→ **Assigned task**: Quote the listing below word for word, stopping after the line that contains "regWriter_setY (fun u => u.a) rfl⟩".
====== Provided data
/-- Settles O54: the five that set Z and N write their destination from the source, which implied mode leaves alone;
TXS writes SP alone. -/
theorem transfersCopyTheirRegister : Obligations.TransfersCopyTheirRegister := by
  unfold Obligations.TransfersCopyTheirRegister
  refine fun s i op v r => ⟨fun hi => ?copies, rfl, exec_txs_writes_sp s⟩
  simp only [List.mem_cons, Prod.mk.injEq, List.not_mem_nil, or_false] at hi
  obtain ⟨rfl, rfl, rfl, rfl⟩ | ⟨rfl, rfl, rfl, rfl⟩ | ⟨rfl, rfl, rfl, rfl⟩ | ⟨rfl, rfl, rfl, rfl⟩ |
    ⟨rfl, rfl, rfl, rfl⟩ := hi
  · exact ⟨rfl, impliedOp_setReg .tax s regWriter_setX (fun u => u.a) rfl⟩
  · exact ⟨rfl, impliedOp_setReg .tay s regWriter_setY (fun u => u.a) rfl⟩
  · exact ⟨rfl, impliedOp_setReg .tsx s regWriter_setX (fun u => u.sp) rfl⟩
  · exact ⟨rfl, impliedOp_setReg .txa s regWriter_setA (fun u => u.x) rfl⟩
  · exact ⟨rfl, impliedOp_setReg .tya s regWriter_setA (fun u => u.y) rfl⟩

end Sys2Proof.Machine

/-! # The PPU's frame -/

namespace Sys2Proof.Machine

/-! ## One PPU tick -/

section
variable {s : State}

theorem ppuClock_within_line (hc : s.cycle ≠ 340) : ppuClock s = s.setPpuPosition s.scanline (s.cycle + 1) :=
  if_neg (by omega)

theorem ppuClock_line_end (hc : s.cycle = 340) (hl : s.scanline ≠ 260) :
    ppuClock s = s.setPpuPosition (s.scanline + 1) 0 := by
  rw [ppuClock, if_pos (by omega), if_neg (by omega)]

theorem ppuClock_frame_end (hc : s.cycle = 340) (hl : s.scanline = 260) :
    ppuClock s = (s.setPpuPosition (-1) 0).setFrameComplete true := by
  rw [ppuClock, if_pos (by omega), if_pos (by omega)]

end

/-- Settles O9: the CPU leaves the counters as the PPU tick made them, which goes by where in the frame it starts. -/
theorem ppuTickAdvancesTheCounters : Obligations.PpuTickAdvancesTheCounters := by
  unfold Obligations.PpuTickAdvancesTheCounters
  intro s hs
  obtain ⟨t, hstep, hout⟩ := step_completes_of_clocked hs
  refine ⟨t, hstep, by simpa using hout.sysclk, ?_⟩
  rw [hout.cycle, hout.scanline, hout.frameComplete]
  refine ⟨fun hc => ?within, fun hc hl => ?lineEnd, fun hc hl => ?frameEnd⟩
  case within =>
    rw [ppuClock_within_line (s := s.setSysclk (s.sysclk + 1)) hc]
    exact ⟨rfl, rfl, rfl⟩
  case lineEnd =>
    rw [ppuClock_line_end (s := s.setSysclk (s.sysclk + 1)) hc hl]
    exact ⟨rfl, rfl, rfl⟩
  case frameEnd =>
    rw [ppuClock_frame_end (s := s.setSysclk (s.sysclk + 1)) hc hl]
    exact ⟨rfl, rfl, rfl⟩

/-! ## A whole frame -/

/-- From `s`, at the start of a frame, the machine has come `n` ticks into it, to `t`, with `frame_complete` as it was. -/
structure IntoFrame (s : State) (n : Nat) (t : State) : Prop where
  run : RunsTo s n t
  clocked : t.Clocked
  sysclk : t.sysclk = s.sysclk + n
  frameComplete : t.frameComplete = s.frameComplete
  position : ppuPosition t = n
  cycle : t.cycle ≤ 340

section
variable {s t : State} {n : Nat}

theorem intoFrame_start (hs : s.Clocked) (hline : s.scanline = -1) (hcycle : s.cycle = 0) : IntoFrame s 0 s where
  run := runsTo_zero s
  clocked := hs
  sysclk := rfl
  frameComplete := rfl
  position := by simp [ppuPosition, hline, hcycle]
  cycle := by omega

theorem RunsTo.snoc {u : State} (h : RunsTo s n t) (hstep : step t = .next u) : RunsTo s (n + 1) u :=
  h.trans (runsTo_succ hstep (runsTo_zero u))

/-- A tick that does not end the frame moves one position on, in its line or to the start of the next. -/
theorem IntoFrame.next (h : IntoFrame s n t) (hn : n + 1 < 262 * 341) : ∃ u, IntoFrame s (n + 1) u := by
  obtain ⟨hrun, hclocked, hsysclk, hframe, hpos, hle⟩ := h
  obtain ⟨u, hstep, hclk, hwithin, hlineEnd, -⟩ := ppuTickAdvancesTheCounters t hclocked
  have hu : u.Clocked := of_exists_next hstep (step_keeps_clocked hclocked)
  unfold ppuPosition at hpos
  obtain ⟨hframe', hpos', hle'⟩ :
      u.frameComplete = t.frameComplete ∧ (u.scanline + 1) * 341 + u.cycle = n + 1 ∧ u.cycle ≤ 340 := by
    by_cases hc : t.cycle = 340
    · obtain ⟨hcycle, hline, hkept⟩ := hlineEnd hc (by omega)
      exact ⟨hkept, by omega, by omega⟩
    · obtain ⟨hcycle, hline, hkept⟩ := hwithin hc
      exact ⟨hkept, by omega, by omega⟩
  exact ⟨u, hrun.snoc hstep, hu, by omega, hframe'.trans hframe, hpos', hle'⟩

/-- Every position of a frame is reached, in as many ticks. -/
theorem exists_intoFrame (hs : s.Clocked) (hline : s.scanline = -1) (hcycle : s.cycle = 0) (hn : n < 262 * 341) :
    ∃ t, IntoFrame s n t := by
  induction n with
  | zero => exact ⟨s, intoFrame_start hs hline hcycle⟩
  | succ n ih =>
    obtain ⟨t, ht⟩ := ih (by omega)
    exact ht.next hn

end

/-- Settles O10: the last position of the frame is the end of scanline 260, and one more tick sets `frame_complete`. -/
theorem frameCompletesAfter89342Ticks : Obligations.FrameCompletesAfter89342Ticks := by
  unfold Obligations.FrameCompletesAfter89342Ticks
  refine fun s hs hline hcycle => ⟨?whole, fun n hn => ?within⟩
  case whole =>
    obtain ⟨t, hrun, hclocked, hsysclk, -, hpos, hle⟩ :=
      exists_intoFrame (n := 262 * 341 - 1) hs hline hcycle (by decide)
    rw [ppuPosition] at hpos
    obtain ⟨u, hstep, hclk, -, -, hframeEnd⟩ := ppuTickAdvancesTheCounters t hclocked
    obtain ⟨hcycle', hline', hframe⟩ := hframeEnd (by omega) (by omega)
    exact ⟨u, hrun.snoc hstep, hframe, hline', hcycle', by omega⟩
  case within =>
    obtain ⟨t, ht⟩ := exists_intoFrame hs hline hcycle hn
    exact ⟨t, ht.run, ht.frameComplete, ht.position⟩

end Sys2Proof.Machine

/-! # The software interrupt and the return from interrupt -/

namespace Sys2Proof.Machine

/-- Settles O50: the three slots are in RAM, so the pulled bytes are the ones stored there. -/
theorem rtiRestoresStatusAndPc : Obligations.RtiRestoresStatusAndPc := by
  unfold Obligations.RtiRestoresStatusAndPc
  refine ⟨rfl, fun s => ?_⟩
  have hv := peek_stackSlot (s.sp + 1) s
  have hlo := peek_stackSlot (s.sp + 2) s
  have hhi := peek_stackSlot (s.sp + 3) s
  obtain ⟨t, hnext, hp, hpc, hrest⟩ := exec_rti_of_peek hv hlo hhi
  exact ⟨_, _, _, t, hv, hlo, hhi, hnext, hp, by rw [hpc, toNat_word16], hrest⟩

/-! ## Entry through a vector -/

/-- A vector above the PPU window holds the target read from it (R248). -/
theorem vectorHolds_vectorTarget {vector : Word} (hv : 0x4000 ≤ vector.toNat) (hv' : 0x4000 ≤ (vector + 1).toNat)
    (s : State) : VectorHolds vector (vectorTarget vector s) s := by
  obtain ⟨lo, hlo⟩ := peek_isSome_of_ge (s := s) hv
  obtain ⟨hi, hhi⟩ := peek_isSome_of_ge (s := s) hv'
  rw [vectorTarget, hlo, hhi]
  exact ⟨hlo.trans (by simp), hhi.trans (by simp)⟩

section
variable (s : State) (resume : Word) (status : Byte) (setsI : Bool) {vector : Word} (hv : 0x4000 ≤ vector.toNat)
  (hv' : 0x4000 ≤ (vector + 1).toNat)
include hv hv'

/-- An entry goes where its vector pointed before the pushes, which do not reach it. -/
theorem vectorHolds_takeInterrupt : VectorHolds vector (takeInterrupt resume status setsI vector s).pc s := by
  rw [takeInterrupt_eq s resume status setsI vector hv hv']
  exact vectorHolds_vectorTarget hv hv' s

theorem flag_i_takeInterrupt :
    (takeInterrupt resume status setsI vector s).flag .i = (s.flag .i || setsI) := by
  rw [takeInterrupt_eq s resume status setsI vector hv hv']
  cases setsI <;> simp

end

/-! ## BRK -/

/-- Settles O51: BRK is an entry through the IRQ vector that sets I; implied mode leaves memory and P alone. -/
theorem brkEntersThroughTheIrqVector : Obligations.BrkEntersThroughTheIrqVector := by
  unfold Obligations.BrkEntersThroughTheIrqVector
  refine ⟨rfl, fun s hs => ?_⟩
  have hv : 0x4000 ≤ irqVector.toNat := by decide
  have hv' : 0x4000 ≤ (irqVector + 1).toNat := by decide
  obtain ⟨t, hnext, ht, hframe, hcycles⟩ := impliedOp_spec .brk
    (fun u => takeInterrupt (u.pc + 1) u.pushedP true irqVector u) s
    fun u => frame_takeInterrupt u _ _ _ irqVector hv hv'
  refine ⟨t, hnext, pushedFrame_brk hs.ram hnext, ?vector, ?flag, hframe, hcycles⟩
  case vector =>
    rw [ht]
    exact vectorHolds_takeInterrupt (s.setFetched s.a) _ _ _ hv hv'
  case flag => simp [ht, flag_i_takeInterrupt _ _ _ _ hv hv']

end Sys2Proof.Machine

/-! # Reset, the first fetch and the interrupt inputs -/

namespace Sys2Proof.Machine

/-! ## Reset -/

/-- What `Bus.reset()` writes: PC from the reset vector, and every other value fixed (R32, R280, R281). -/
theorem busReset_eq (s : State) :
    busReset s = { s with
      a := 0, x := 0, y := 0, sp := 0xFD, p := 0x24, pc := vectorTarget resetVector s, fetched := 0, addrAbs := 0,
      addrRel := 0, opcode := 0, cycles := s.params.resetCycles, sysclk := 0, phase := .running } := by
  rw [busReset, cpuReset, readVector_eq (by decide) (by decide)]
  rfl

/-- `Bus.reset()` goes where the reset vector points (R281). -/
theorem vectorHolds_busReset (s : State) : VectorHolds resetVector (busReset s).pc s := by
  rw [busReset_eq]
  exact vectorHolds_vectorTarget (by decide) (by decide) s

/-- Settles O58: the vector lies above the PPU window, so reading it changes nothing. -/
theorem busResetSetsTheResetValues : Obligations.BusResetSetsTheResetValues := by
  unfold Obligations.BusResetSetsTheResetValues
  exact fun s => ⟨busReset s, rfl, vectorHolds_busReset s, by rw [busReset_eq]⟩

theorem Memory.ofBytesFrom_replicate_zero (k n : Nat) : Memory.ofBytesFrom k (List.replicate n 0) = [] := by
  induction n generalizing k with
  | zero => rfl
  | succ n ih =>
    rw [List.replicate_succ, Memory.ofBytesFrom, ih]
    rfl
============
→ **Written response**:
/-- Settles O54: the five that set Z and N write their destination from the source, which implied mode leaves alone;
TXS writes SP alone. -/
theorem transfersCopyTheirRegister : Obligations.TransfersCopyTheirRegister := by
  unfold Obligations.TransfersCopyTheirRegister
  refine fun s i op v r => ⟨fun hi => ?copies, rfl, exec_txs_writes_sp s⟩
  simp only [List.mem_cons, Prod.mk.injEq, List.not_mem_nil, or_false] at hi
  obtain ⟨rfl, rfl, rfl, rfl⟩ | ⟨rfl, rfl, rfl, rfl⟩ | ⟨rfl, rfl, rfl, rfl⟩ | ⟨rfl, rfl, rfl, rfl⟩ |
    ⟨rfl, rfl, rfl, rfl⟩ := hi
  · exact ⟨rfl, impliedOp_setReg .tax s regWriter_setX (fun u => u.a) rfl⟩
  · exact ⟨rfl, impliedOp_setReg .tay s regWriter_setY (fun u => u.a) rfl⟩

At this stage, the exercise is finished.